*** Opening WORKING DATA ***

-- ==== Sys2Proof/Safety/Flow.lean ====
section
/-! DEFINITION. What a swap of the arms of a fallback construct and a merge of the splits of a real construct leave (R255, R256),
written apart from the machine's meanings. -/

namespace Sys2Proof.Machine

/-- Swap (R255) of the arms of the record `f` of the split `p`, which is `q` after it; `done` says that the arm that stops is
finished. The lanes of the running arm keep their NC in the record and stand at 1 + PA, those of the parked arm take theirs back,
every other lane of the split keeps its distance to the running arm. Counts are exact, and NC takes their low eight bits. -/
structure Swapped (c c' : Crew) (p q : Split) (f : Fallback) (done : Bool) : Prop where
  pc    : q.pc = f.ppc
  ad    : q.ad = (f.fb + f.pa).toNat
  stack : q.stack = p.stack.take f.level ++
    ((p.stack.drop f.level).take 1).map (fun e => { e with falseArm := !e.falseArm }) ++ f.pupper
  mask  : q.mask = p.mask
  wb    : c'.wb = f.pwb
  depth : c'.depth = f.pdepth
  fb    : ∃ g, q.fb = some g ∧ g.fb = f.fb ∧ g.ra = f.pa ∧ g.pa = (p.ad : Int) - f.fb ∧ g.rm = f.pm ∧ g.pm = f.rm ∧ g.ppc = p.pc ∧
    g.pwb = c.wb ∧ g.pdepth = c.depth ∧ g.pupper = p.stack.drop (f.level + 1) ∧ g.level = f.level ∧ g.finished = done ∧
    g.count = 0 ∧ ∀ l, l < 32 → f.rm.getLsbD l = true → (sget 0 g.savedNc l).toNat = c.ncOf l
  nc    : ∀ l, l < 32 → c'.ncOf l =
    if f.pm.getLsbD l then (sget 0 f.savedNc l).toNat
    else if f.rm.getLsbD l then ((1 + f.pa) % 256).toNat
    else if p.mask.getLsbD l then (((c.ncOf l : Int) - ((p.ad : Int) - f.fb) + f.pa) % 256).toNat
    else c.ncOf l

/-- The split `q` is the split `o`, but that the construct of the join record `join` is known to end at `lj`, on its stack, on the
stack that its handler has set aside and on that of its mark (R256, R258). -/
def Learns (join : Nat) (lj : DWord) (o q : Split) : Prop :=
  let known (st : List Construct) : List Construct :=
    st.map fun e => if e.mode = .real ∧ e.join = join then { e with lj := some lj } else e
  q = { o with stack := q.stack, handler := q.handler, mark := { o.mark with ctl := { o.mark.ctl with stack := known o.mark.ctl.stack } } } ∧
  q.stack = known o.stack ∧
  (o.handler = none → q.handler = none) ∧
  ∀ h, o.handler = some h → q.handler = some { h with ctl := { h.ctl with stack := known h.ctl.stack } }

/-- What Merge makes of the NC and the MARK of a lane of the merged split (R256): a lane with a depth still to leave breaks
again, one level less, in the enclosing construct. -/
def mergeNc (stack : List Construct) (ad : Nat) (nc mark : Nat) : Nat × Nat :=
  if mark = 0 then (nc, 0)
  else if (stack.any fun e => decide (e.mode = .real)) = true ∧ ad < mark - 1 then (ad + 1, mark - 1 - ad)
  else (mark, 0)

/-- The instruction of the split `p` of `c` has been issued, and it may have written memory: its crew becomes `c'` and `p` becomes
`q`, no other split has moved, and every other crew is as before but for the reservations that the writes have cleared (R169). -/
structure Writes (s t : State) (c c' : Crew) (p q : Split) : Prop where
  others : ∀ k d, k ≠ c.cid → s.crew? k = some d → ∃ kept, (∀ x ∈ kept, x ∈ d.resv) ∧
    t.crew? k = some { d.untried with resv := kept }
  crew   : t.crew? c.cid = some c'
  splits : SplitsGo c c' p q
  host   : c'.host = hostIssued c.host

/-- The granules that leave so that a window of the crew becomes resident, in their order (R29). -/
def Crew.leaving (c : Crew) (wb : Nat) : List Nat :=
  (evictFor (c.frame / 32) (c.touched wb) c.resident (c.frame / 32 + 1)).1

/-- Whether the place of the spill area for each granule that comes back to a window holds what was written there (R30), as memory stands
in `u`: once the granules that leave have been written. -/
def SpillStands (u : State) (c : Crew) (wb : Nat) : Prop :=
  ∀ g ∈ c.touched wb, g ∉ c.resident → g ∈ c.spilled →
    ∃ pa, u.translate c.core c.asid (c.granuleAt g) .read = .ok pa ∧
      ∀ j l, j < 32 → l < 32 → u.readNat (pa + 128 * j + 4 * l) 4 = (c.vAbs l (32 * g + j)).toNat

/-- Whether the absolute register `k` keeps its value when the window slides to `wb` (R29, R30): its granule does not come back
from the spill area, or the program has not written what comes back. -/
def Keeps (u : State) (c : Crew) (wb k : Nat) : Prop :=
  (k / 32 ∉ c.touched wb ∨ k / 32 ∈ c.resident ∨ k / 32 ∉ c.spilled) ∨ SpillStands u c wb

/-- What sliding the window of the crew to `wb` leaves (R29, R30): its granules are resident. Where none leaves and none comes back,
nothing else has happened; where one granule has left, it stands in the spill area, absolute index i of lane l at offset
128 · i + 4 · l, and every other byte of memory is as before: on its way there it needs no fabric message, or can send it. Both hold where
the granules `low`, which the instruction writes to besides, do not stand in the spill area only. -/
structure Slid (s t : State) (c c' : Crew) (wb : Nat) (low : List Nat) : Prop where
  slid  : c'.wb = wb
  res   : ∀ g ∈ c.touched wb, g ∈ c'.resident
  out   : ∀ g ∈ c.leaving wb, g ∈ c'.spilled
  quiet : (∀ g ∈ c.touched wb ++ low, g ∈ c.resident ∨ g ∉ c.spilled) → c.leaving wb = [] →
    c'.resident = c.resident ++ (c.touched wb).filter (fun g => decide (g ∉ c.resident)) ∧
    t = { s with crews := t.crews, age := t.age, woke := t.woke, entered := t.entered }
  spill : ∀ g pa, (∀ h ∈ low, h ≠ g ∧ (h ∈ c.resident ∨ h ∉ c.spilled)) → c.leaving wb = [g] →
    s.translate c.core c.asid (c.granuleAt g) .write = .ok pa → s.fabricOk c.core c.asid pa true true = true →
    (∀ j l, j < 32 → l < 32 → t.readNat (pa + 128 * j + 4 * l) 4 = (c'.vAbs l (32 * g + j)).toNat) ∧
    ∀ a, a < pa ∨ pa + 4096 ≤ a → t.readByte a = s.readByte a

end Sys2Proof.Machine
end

*** Closing WORKING DATA ***
*** Opening WORKING DATA ***

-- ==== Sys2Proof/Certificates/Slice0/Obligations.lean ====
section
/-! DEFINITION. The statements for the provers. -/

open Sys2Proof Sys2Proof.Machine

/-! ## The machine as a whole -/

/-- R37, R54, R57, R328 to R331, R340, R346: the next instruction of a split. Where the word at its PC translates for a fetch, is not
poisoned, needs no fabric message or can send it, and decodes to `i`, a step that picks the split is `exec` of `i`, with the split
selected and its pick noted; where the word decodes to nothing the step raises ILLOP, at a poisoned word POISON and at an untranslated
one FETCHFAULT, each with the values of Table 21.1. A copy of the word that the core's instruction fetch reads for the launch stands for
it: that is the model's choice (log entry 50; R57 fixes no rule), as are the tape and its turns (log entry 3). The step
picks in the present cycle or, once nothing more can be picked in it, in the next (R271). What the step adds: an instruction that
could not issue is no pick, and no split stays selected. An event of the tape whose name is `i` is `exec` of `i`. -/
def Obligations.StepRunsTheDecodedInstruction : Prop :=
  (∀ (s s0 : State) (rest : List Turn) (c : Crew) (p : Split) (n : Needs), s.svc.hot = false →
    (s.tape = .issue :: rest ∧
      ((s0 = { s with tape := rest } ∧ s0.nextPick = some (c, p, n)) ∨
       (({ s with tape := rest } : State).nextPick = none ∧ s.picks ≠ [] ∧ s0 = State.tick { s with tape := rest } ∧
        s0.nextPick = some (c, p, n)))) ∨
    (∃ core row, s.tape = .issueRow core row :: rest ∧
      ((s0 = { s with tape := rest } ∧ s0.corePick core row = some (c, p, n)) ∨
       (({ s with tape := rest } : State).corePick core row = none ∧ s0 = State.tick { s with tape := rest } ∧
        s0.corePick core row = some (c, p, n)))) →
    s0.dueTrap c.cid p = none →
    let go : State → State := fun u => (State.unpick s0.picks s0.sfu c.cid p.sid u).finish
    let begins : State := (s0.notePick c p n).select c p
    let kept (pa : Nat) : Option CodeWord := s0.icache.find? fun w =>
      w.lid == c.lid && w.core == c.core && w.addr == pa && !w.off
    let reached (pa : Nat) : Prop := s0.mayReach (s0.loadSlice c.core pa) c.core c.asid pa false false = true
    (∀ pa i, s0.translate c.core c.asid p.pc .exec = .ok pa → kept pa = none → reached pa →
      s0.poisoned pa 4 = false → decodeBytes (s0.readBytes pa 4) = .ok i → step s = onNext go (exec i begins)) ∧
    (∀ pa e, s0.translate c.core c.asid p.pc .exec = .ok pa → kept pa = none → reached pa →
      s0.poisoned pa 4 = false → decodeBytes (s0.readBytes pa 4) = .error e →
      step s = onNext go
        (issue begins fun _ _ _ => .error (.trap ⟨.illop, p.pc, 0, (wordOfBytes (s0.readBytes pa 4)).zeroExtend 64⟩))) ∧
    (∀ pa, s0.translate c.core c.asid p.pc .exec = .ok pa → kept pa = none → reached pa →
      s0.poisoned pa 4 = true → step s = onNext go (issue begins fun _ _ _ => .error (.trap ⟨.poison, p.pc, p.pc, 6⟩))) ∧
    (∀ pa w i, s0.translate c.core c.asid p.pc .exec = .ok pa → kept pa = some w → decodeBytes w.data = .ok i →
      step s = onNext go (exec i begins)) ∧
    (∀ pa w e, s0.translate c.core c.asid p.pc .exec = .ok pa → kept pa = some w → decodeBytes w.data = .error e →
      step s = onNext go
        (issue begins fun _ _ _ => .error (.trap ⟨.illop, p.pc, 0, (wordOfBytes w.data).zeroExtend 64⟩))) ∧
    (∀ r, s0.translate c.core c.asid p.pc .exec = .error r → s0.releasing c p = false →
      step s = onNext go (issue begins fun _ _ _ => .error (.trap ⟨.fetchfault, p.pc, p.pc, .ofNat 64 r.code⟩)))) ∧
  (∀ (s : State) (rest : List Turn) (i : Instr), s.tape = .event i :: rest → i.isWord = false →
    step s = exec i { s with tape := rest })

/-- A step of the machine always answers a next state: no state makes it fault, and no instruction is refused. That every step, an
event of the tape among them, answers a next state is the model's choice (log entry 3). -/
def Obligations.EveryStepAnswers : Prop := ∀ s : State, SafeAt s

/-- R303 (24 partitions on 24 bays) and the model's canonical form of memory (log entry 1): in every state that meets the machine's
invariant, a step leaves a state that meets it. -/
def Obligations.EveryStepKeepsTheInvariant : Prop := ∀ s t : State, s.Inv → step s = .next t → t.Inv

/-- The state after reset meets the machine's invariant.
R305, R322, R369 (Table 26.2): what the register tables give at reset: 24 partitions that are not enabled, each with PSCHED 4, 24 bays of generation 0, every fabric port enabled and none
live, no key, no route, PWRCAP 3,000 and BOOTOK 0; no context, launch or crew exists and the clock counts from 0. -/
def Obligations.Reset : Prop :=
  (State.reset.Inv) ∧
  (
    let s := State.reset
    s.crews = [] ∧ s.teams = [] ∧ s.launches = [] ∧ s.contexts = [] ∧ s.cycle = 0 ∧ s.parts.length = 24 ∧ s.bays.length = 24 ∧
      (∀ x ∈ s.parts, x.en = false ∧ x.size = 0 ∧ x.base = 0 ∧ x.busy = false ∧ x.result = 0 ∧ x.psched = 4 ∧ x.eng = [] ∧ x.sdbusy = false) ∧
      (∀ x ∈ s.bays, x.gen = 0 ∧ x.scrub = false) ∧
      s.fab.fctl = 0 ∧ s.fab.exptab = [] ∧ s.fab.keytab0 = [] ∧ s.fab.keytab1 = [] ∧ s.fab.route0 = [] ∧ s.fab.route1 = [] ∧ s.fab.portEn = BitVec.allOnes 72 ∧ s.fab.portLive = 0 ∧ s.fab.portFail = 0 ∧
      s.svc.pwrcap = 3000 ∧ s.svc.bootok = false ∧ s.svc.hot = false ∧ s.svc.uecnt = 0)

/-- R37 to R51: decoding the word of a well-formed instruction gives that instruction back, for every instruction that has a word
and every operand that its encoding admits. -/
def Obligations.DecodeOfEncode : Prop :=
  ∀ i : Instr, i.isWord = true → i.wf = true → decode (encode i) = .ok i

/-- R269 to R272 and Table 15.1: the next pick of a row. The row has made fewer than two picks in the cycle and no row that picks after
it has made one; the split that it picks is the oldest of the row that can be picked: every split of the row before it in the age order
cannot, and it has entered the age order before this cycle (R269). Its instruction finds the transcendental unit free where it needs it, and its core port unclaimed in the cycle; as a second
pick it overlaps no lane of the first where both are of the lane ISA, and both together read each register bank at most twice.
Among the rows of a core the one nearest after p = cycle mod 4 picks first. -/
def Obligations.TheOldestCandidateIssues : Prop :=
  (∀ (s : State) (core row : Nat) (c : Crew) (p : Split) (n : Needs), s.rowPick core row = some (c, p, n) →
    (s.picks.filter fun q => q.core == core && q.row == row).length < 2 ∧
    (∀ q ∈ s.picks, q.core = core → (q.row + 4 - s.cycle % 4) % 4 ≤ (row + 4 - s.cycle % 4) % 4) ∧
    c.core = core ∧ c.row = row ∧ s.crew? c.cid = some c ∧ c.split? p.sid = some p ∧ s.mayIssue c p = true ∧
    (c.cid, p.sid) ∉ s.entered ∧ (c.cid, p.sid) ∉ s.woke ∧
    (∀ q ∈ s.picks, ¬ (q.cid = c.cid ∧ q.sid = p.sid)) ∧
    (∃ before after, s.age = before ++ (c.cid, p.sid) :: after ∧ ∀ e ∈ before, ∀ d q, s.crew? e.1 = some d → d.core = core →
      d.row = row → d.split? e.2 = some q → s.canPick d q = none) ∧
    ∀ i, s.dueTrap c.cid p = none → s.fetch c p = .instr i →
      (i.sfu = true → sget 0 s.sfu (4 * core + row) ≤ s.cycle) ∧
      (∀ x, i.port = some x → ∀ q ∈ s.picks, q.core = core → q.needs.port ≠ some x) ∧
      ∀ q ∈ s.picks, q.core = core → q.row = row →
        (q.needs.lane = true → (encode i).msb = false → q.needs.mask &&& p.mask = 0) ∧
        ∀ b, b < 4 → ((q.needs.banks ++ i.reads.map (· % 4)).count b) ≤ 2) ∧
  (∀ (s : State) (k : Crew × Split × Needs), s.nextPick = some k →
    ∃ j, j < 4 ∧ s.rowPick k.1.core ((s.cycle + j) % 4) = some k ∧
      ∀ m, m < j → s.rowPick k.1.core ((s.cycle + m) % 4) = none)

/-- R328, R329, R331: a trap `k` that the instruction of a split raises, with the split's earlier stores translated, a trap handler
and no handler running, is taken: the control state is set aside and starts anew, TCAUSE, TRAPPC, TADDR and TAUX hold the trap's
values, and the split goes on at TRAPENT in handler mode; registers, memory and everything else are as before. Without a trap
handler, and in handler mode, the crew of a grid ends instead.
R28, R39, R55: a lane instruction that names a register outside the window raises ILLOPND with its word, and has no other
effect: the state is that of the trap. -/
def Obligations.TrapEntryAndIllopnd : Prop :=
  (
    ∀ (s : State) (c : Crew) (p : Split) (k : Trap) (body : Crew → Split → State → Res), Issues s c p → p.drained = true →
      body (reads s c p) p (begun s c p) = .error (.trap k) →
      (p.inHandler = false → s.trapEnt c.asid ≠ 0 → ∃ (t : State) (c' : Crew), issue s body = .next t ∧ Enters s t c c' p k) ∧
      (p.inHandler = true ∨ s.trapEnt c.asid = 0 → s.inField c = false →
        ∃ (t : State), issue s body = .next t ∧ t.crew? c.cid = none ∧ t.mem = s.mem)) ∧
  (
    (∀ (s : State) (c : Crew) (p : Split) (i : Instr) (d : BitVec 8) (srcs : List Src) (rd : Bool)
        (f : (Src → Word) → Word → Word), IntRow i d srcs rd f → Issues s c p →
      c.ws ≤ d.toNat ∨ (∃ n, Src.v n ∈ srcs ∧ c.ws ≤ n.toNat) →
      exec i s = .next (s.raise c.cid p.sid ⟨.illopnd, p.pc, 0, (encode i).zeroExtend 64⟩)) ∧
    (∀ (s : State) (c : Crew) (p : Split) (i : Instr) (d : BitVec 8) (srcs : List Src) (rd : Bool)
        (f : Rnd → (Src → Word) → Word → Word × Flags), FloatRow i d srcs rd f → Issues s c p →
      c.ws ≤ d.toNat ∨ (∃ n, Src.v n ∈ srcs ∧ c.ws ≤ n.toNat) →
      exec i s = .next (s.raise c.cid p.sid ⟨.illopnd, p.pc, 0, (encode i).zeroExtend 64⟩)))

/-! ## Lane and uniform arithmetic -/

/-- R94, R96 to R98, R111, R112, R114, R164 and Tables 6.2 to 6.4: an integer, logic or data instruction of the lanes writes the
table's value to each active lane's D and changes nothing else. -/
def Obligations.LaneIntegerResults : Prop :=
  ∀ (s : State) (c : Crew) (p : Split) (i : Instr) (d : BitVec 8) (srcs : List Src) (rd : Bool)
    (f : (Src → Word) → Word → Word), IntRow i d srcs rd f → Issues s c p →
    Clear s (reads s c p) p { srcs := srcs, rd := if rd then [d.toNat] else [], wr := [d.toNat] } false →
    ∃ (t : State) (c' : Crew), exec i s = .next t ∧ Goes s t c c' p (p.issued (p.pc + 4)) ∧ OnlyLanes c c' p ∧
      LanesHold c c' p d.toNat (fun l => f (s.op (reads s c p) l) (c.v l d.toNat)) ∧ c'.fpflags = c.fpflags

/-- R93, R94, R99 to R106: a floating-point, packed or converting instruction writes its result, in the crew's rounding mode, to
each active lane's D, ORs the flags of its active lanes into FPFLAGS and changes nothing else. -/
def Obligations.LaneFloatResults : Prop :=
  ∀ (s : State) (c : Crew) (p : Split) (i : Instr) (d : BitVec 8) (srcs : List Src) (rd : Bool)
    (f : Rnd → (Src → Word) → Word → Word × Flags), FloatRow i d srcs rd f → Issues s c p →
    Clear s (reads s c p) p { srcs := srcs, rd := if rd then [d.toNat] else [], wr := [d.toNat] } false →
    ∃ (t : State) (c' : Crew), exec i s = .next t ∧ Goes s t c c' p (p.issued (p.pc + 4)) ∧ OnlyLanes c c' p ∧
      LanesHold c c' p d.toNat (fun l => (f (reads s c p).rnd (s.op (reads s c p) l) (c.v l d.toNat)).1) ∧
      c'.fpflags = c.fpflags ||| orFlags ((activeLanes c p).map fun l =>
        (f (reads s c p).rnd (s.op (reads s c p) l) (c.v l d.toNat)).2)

*** Closing WORKING DATA ***

*PROBLEM DETAILS*
Would you print, exactly as written, every line above from the one holding "selected and its" through the one holding "one FETCHFAULT, each", with both included and no other lines?

*TASK RESPONSE*
selected and its pick noted; where the word decodes to nothing the step raises ILLOP, at a poisoned word POISON and at an untranslated
one FETCHFAULT, each with the values of Table 21.1. A copy of the word that the core's instruction fetch reads for the launch stands for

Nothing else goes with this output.